### EXERCISE BRIEF
In the listing below, print exactly the lines between the line holding "State.nor (s.setBit_regsOnly f i).eq :)" and the line holding "State.bu (s.clearBit_regsOnly f i).eq :)", inclusive, and no more.

### INPUT FOR THIS TASK

@[simp] theorem State.setBit_pending (f : Fld) (i : Nat) : (s.setBit f i).pending = s.pending := (congrArg State.pending (s.setBit_regsOnly f i).eq :)
@[simp] theorem State.setBit_clk (f : Fld) (i : Nat) : (s.setBit f i).clk = s.clk := (congrArg State.clk (s.setBit_regsOnly f i).eq :)
@[simp] theorem State.setBit_draws (f : Fld) (i : Nat) : (s.setBit f i).draws = s.draws := (congrArg State.draws (s.setBit_regsOnly f i).eq :)
@[simp] theorem State.setBit_force (f : Fld) (i : Nat) : (s.setBit f i).force = s.force := (congrArg State.force (s.setBit_regsOnly f i).eq :)
@[simp] theorem State.setBit_latch (f : Fld) (i : Nat) : (s.setBit f i).latch = s.latch := (congrArg State.latch (s.setBit_regsOnly f i).eq :)
@[simp] theorem State.setBit_mgcWrites (f : Fld) (i : Nat) : (s.setBit f i).mgcWrites = s.mgcWrites := (congrArg State.mgcWrites (s.setBit_regsOnly f i).eq :)
@[simp] theorem State.setBit_resp (f : Fld) (i : Nat) : (s.setBit f i).resp = s.resp := (congrArg State.resp (s.setBit_regsOnly f i).eq :)
@[simp] theorem State.setBit_out (f : Fld) (i : Nat) : (s.setBit f i).out = s.out := (congrArg State.out (s.setBit_regsOnly f i).eq :)
@[simp] theorem State.setBit_fc (f : Fld) (i : Nat) : (s.setBit f i).fc = s.fc := (congrArg State.fc (s.setBit_regsOnly f i).eq :)
@[simp] theorem State.setBit_icu (f : Fld) (i : Nat) : (s.setBit f i).icu = s.icu := (congrArg State.icu (s.setBit_regsOnly f i).eq :)
@[simp] theorem State.setBit_bu (f : Fld) (i : Nat) : (s.setBit f i).bu = s.bu := (congrArg State.bu (s.setBit_regsOnly f i).eq :)
@[simp] theorem State.setBit_tb (f : Fld) (i : Nat) : (s.setBit f i).tb = s.tb := (congrArg State.tb (s.setBit_regsOnly f i).eq :)
@[simp] theorem State.setBit_ppr (f : Fld) (i : Nat) : (s.setBit f i).ppr = s.ppr := (congrArg State.ppr (s.setBit_regsOnly f i).eq :)
@[simp] theorem State.setBit_engines (f : Fld) (i : Nat) : (s.setBit f i).engines = s.engines := (congrArg State.engines (s.setBit_regsOnly f i).eq :)
@[simp] theorem State.setBit_regions (f : Fld) (i : Nat) : (s.setBit f i).regions = s.regions := (congrArg State.regions (s.setBit_regsOnly f i).eq :)
@[simp] theorem State.setBit_frames (f : Fld) (i : Nat) : (s.setBit f i).frames = s.frames := (congrArg State.frames (s.setBit_regsOnly f i).eq :)
@[simp] theorem State.setBit_refs (f : Fld) (i : Nat) : (s.setBit f i).refs = s.refs := (congrArg State.refs (s.setBit_regsOnly f i).eq :)
@[simp] theorem State.setBit_hist (f : Fld) (i : Nat) : (s.setBit f i).hist = s.hist := (congrArg State.hist (s.setBit_regsOnly f i).eq :)
@[simp] theorem State.setBit_queues (f : Fld) (i : Nat) : (s.setBit f i).queues = s.queues := (congrArg State.queues (s.setBit_regsOnly f i).eq :)
@[simp] theorem State.setBit_pools (f : Fld) (i : Nat) : (s.setBit f i).pools = s.pools := (congrArg State.pools (s.setBit_regsOnly f i).eq :)
@[simp] theorem State.setBit_dma (f : Fld) (i : Nat) : (s.setBit f i).dma = s.dma := (congrArg State.dma (s.setBit_regsOnly f i).eq :)
@[simp] theorem State.setBit_lmc (f : Fld) (i : Nat) : (s.setBit f i).lmc = s.lmc := (congrArg State.lmc (s.setBit_regsOnly f i).eq :)
@[simp] theorem State.setBit_dram (f : Fld) (i : Nat) : (s.setBit f i).dram = s.dram := (congrArg State.dram (s.setBit_regsOnly f i).eq :)
@[simp] theorem State.setBit_poison (f : Fld) (i : Nat) : (s.setBit f i).poison = s.poison := (congrArg State.poison (s.setBit_regsOnly f i).eq :)
@[simp] theorem State.setBit_mag (f : Fld) (i : Nat) : (s.setBit f i).mag = s.mag := (congrArg State.mag (s.setBit_regsOnly f i).eq :)
@[simp] theorem State.setBit_cxl (f : Fld) (i : Nat) : (s.setBit f i).cxl = s.cxl := (congrArg State.cxl (s.setBit_regsOnly f i).eq :)
@[simp] theorem State.setBit_hostMem (f : Fld) (i : Nat) : (s.setBit f i).hostMem = s.hostMem := (congrArg State.hostMem (s.setBit_regsOnly f i).eq :)
@[simp] theorem State.setBit_eth (f : Fld) (i : Nat) : (s.setBit f i).eth = s.eth := (congrArg State.eth (s.setBit_regsOnly f i).eq :)
@[simp] theorem State.setBit_proxy (f : Fld) (i : Nat) : (s.setBit f i).proxy = s.proxy := (congrArg State.proxy (s.setBit_regsOnly f i).eq :)
@[simp] theorem State.setBit_ptp (f : Fld) (i : Nat) : (s.setBit f i).ptp = s.ptp := (congrArg State.ptp (s.setBit_regsOnly f i).eq :)
@[simp] theorem State.setBit_hpp (f : Fld) (i : Nat) : (s.setBit f i).hpp = s.hpp := (congrArg State.hpp (s.setBit_regsOnly f i).eq :)
@[simp] theorem State.setBit_can (f : Fld) (i : Nat) : (s.setBit f i).can = s.can := (congrArg State.can (s.setBit_regsOnly f i).eq :)
@[simp] theorem State.setBit_clip (f : Fld) (i : Nat) : (s.setBit f i).clip = s.clip := (congrArg State.clip (s.setBit_regsOnly f i).eq :)
@[simp] theorem State.setBit_kpr (f : Fld) (i : Nat) : (s.setBit f i).kpr = s.kpr := (congrArg State.kpr (s.setBit_regsOnly f i).eq :)
@[simp] theorem State.setBit_aon (f : Fld) (i : Nat) : (s.setBit f i).aon = s.aon := (congrArg State.aon (s.setBit_regsOnly f i).eq :)
@[simp] theorem State.setBit_log (f : Fld) (i : Nat) : (s.setBit f i).log = s.log := (congrArg State.log (s.setBit_regsOnly f i).eq :)
@[simp] theorem State.setBit_nor (f : Fld) (i : Nat) : (s.setBit f i).nor = s.nor := (congrArg State.nor (s.setBit_regsOnly f i).eq :)
@[simp] theorem State.setBit_mgc (f : Fld) (i : Nat) : (s.setBit f i).mgc = s.mgc := (congrArg State.mgc (s.setBit_regsOnly f i).eq :)
@[simp] theorem State.setBit_rstc (f : Fld) (i : Nat) : (s.setBit f i).rstc = s.rstc := (congrArg State.rstc (s.setBit_regsOnly f i).eq :)
@[simp] theorem State.setBit_gang (f : Fld) (i : Nat) : (s.setBit f i).gang = s.gang := (congrArg State.gang (s.setBit_regsOnly f i).eq :)

@[simp] theorem State.clearBit_pending (f : Fld) (i : Nat) : (s.clearBit f i).pending = s.pending := (congrArg State.pending (s.clearBit_regsOnly f i).eq :)
@[simp] theorem State.clearBit_clk (f : Fld) (i : Nat) : (s.clearBit f i).clk = s.clk := (congrArg State.clk (s.clearBit_regsOnly f i).eq :)
@[simp] theorem State.clearBit_draws (f : Fld) (i : Nat) : (s.clearBit f i).draws = s.draws := (congrArg State.draws (s.clearBit_regsOnly f i).eq :)
@[simp] theorem State.clearBit_force (f : Fld) (i : Nat) : (s.clearBit f i).force = s.force := (congrArg State.force (s.clearBit_regsOnly f i).eq :)
@[simp] theorem State.clearBit_latch (f : Fld) (i : Nat) : (s.clearBit f i).latch = s.latch := (congrArg State.latch (s.clearBit_regsOnly f i).eq :)
@[simp] theorem State.clearBit_mgcWrites (f : Fld) (i : Nat) : (s.clearBit f i).mgcWrites = s.mgcWrites := (congrArg State.mgcWrites (s.clearBit_regsOnly f i).eq :)
@[simp] theorem State.clearBit_resp (f : Fld) (i : Nat) : (s.clearBit f i).resp = s.resp := (congrArg State.resp (s.clearBit_regsOnly f i).eq :)
@[simp] theorem State.clearBit_out (f : Fld) (i : Nat) : (s.clearBit f i).out = s.out := (congrArg State.out (s.clearBit_regsOnly f i).eq :)
@[simp] theorem State.clearBit_fc (f : Fld) (i : Nat) : (s.clearBit f i).fc = s.fc := (congrArg State.fc (s.clearBit_regsOnly f i).eq :)
@[simp] theorem State.clearBit_icu (f : Fld) (i : Nat) : (s.clearBit f i).icu = s.icu := (congrArg State.icu (s.clearBit_regsOnly f i).eq :)
@[simp] theorem State.clearBit_bu (f : Fld) (i : Nat) : (s.clearBit f i).bu = s.bu := (congrArg State.bu (s.clearBit_regsOnly f i).eq :)
@[simp] theorem State.clearBit_tb (f : Fld) (i : Nat) : (s.clearBit f i).tb = s.tb := (congrArg State.tb (s.clearBit_regsOnly f i).eq :)
@[simp] theorem State.clearBit_ppr (f : Fld) (i : Nat) : (s.clearBit f i).ppr = s.ppr := (congrArg State.ppr (s.clearBit_regsOnly f i).eq :)
@[simp] theorem State.clearBit_engines (f : Fld) (i : Nat) : (s.clearBit f i).engines = s.engines := (congrArg State.engines (s.clearBit_regsOnly f i).eq :)
@[simp] theorem State.clearBit_regions (f : Fld) (i : Nat) : (s.clearBit f i).regions = s.regions := (congrArg State.regions (s.clearBit_regsOnly f i).eq :)
@[simp] theorem State.clearBit_frames (f : Fld) (i : Nat) : (s.clearBit f i).frames = s.frames := (congrArg State.frames (s.clearBit_regsOnly f i).eq :)
@[simp] theorem State.clearBit_refs (f : Fld) (i : Nat) : (s.clearBit f i).refs = s.refs := (congrArg State.refs (s.clearBit_regsOnly f i).eq :)
@[simp] theorem State.clearBit_hist (f : Fld) (i : Nat) : (s.clearBit f i).hist = s.hist := (congrArg State.hist (s.clearBit_regsOnly f i).eq :)
@[simp] theorem State.clearBit_queues (f : Fld) (i : Nat) : (s.clearBit f i).queues = s.queues := (congrArg State.queues (s.clearBit_regsOnly f i).eq :)
@[simp] theorem State.clearBit_pools (f : Fld) (i : Nat) : (s.clearBit f i).pools = s.pools := (congrArg State.pools (s.clearBit_regsOnly f i).eq :)
@[simp] theorem State.clearBit_dma (f : Fld) (i : Nat) : (s.clearBit f i).dma = s.dma := (congrArg State.dma (s.clearBit_regsOnly f i).eq :)
@[simp] theorem State.clearBit_lmc (f : Fld) (i : Nat) : (s.clearBit f i).lmc = s.lmc := (congrArg State.lmc (s.clearBit_regsOnly f i).eq :)
@[simp] theorem State.clearBit_dram (f : Fld) (i : Nat) : (s.clearBit f i).dram = s.dram := (congrArg State.dram (s.clearBit_regsOnly f i).eq :)
@[simp] theorem State.clearBit_poison (f : Fld) (i : Nat) : (s.clearBit f i).poison = s.poison := (congrArg State.poison (s.clearBit_regsOnly f i).eq :)
@[simp] theorem State.clearBit_mag (f : Fld) (i : Nat) : (s.clearBit f i).mag = s.mag := (congrArg State.mag (s.clearBit_regsOnly f i).eq :)
@[simp] theorem State.clearBit_cxl (f : Fld) (i : Nat) : (s.clearBit f i).cxl = s.cxl := (congrArg State.cxl (s.clearBit_regsOnly f i).eq :)
@[simp] theorem State.clearBit_hostMem (f : Fld) (i : Nat) : (s.clearBit f i).hostMem = s.hostMem := (congrArg State.hostMem (s.clearBit_regsOnly f i).eq :)
@[simp] theorem State.clearBit_eth (f : Fld) (i : Nat) : (s.clearBit f i).eth = s.eth := (congrArg State.eth (s.clearBit_regsOnly f i).eq :)
@[simp] theorem State.clearBit_proxy (f : Fld) (i : Nat) : (s.clearBit f i).proxy = s.proxy := (congrArg State.proxy (s.clearBit_regsOnly f i).eq :)
@[simp] theorem State.clearBit_ptp (f : Fld) (i : Nat) : (s.clearBit f i).ptp = s.ptp := (congrArg State.ptp (s.clearBit_regsOnly f i).eq :)
@[simp] theorem State.clearBit_hpp (f : Fld) (i : Nat) : (s.clearBit f i).hpp = s.hpp := (congrArg State.hpp (s.clearBit_regsOnly f i).eq :)
@[simp] theorem State.clearBit_can (f : Fld) (i : Nat) : (s.clearBit f i).can = s.can := (congrArg State.can (s.clearBit_regsOnly f i).eq :)
@[simp] theorem State.clearBit_clip (f : Fld) (i : Nat) : (s.clearBit f i).clip = s.clip := (congrArg State.clip (s.clearBit_regsOnly f i).eq :)
@[simp] theorem State.clearBit_kpr (f : Fld) (i : Nat) : (s.clearBit f i).kpr = s.kpr := (congrArg State.kpr (s.clearBit_regsOnly f i).eq :)
@[simp] theorem State.clearBit_aon (f : Fld) (i : Nat) : (s.clearBit f i).aon = s.aon := (congrArg State.aon (s.clearBit_regsOnly f i).eq :)
@[simp] theorem State.clearBit_log (f : Fld) (i : Nat) : (s.clearBit f i).log = s.log := (congrArg State.log (s.clearBit_regsOnly f i).eq :)
@[simp] theorem State.clearBit_nor (f : Fld) (i : Nat) : (s.clearBit f i).nor = s.nor := (congrArg State.nor (s.clearBit_regsOnly f i).eq :)
@[simp] theorem State.clearBit_mgc (f : Fld) (i : Nat) : (s.clearBit f i).mgc = s.mgc := (congrArg State.mgc (s.clearBit_regsOnly f i).eq :)
@[simp] theorem State.clearBit_rstc (f : Fld) (i : Nat) : (s.clearBit f i).rstc = s.rstc := (congrArg State.rstc (s.clearBit_regsOnly f i).eq :)
@[simp] theorem State.clearBit_gang (f : Fld) (i : Nat) : (s.clearBit f i).gang = s.gang := (congrArg State.gang (s.clearBit_regsOnly f i).eq :)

### OUTPUT BELOW
@[simp] theorem State.setBit_nor (f : Fld) (i : Nat) : (s.setBit f i).nor = s.nor := (congrArg State.nor (s.setBit_regsOnly f i).eq :)
@[simp] theorem State.setBit_mgc (f : Fld) (i : Nat) : (s.setBit f i).mgc = s.mgc := (congrArg State.mgc (s.setBit_regsOnly f i).eq :)
@[simp] theorem State.setBit_rstc (f : Fld) (i : Nat) : (s.setBit f i).rstc = s.rstc := (congrArg State.rstc (s.setBit_regsOnly f i).eq :)
@[simp] theorem State.setBit_gang (f : Fld) (i : Nat) : (s.setBit f i).gang = s.gang := (congrArg State.gang (s.setBit_regsOnly f i).eq :)

@[simp] theorem State.clearBit_pending (f : Fld) (i : Nat) : (s.clearBit f i).pending = s.pending := (congrArg State.pending (s.clearBit_regsOnly f i).eq :)
@[simp] theorem State.clearBit_clk (f : Fld) (i : Nat) : (s.clearBit f i).clk = s.clk := (congrArg State.clk (s.clearBit_regsOnly f i).eq :)
@[simp] theorem State.clearBit_draws (f : Fld) (i : Nat) : (s.clearBit f i).draws = s.draws := (congrArg State.draws (s.clearBit_regsOnly f i).eq :)
@[simp] theorem State.clearBit_force (f : Fld) (i : Nat) : (s.clearBit f i).force = s.force := (congrArg State.force (s.clearBit_regsOnly f i).eq :)
@[simp] theorem State.clearBit_latch (f : Fld) (i : Nat) : (s.clearBit f i).latch = s.latch := (congrArg State.latch (s.clearBit_regsOnly f i).eq :)
@[simp] theorem State.clearBit_mgcWrites (f : Fld) (i : Nat) : (s.clearBit f i).mgcWrites = s.mgcWrites := (congrArg State.mgcWrites (s.clearBit_regsOnly f i).eq :)
@[simp] theorem State.clearBit_resp (f : Fld) (i : Nat) : (s.clearBit f i).resp = s.resp := (congrArg State.resp (s.clearBit_regsOnly f i).eq :)
@[simp] theorem State.clearBit_out (f : Fld) (i : Nat) : (s.clearBit f i).out = s.out := (congrArg State.out (s.clearBit_regsOnly f i).eq :)
@[simp] theorem State.clearBit_fc (f : Fld) (i : Nat) : (s.clearBit f i).fc = s.fc := (congrArg State.fc (s.clearBit_regsOnly f i).eq :)
@[simp] theorem State.clearBit_icu (f : Fld) (i : Nat) : (s.clearBit f i).icu = s.icu := (congrArg State.icu (s.clearBit_regsOnly f i).eq :)
@[simp] theorem State.clearBit_bu (f : Fld) (i : Nat) : (s.clearBit f i).bu = s.bu := (congrArg State.bu (s.clearBit_regsOnly f i).eq :)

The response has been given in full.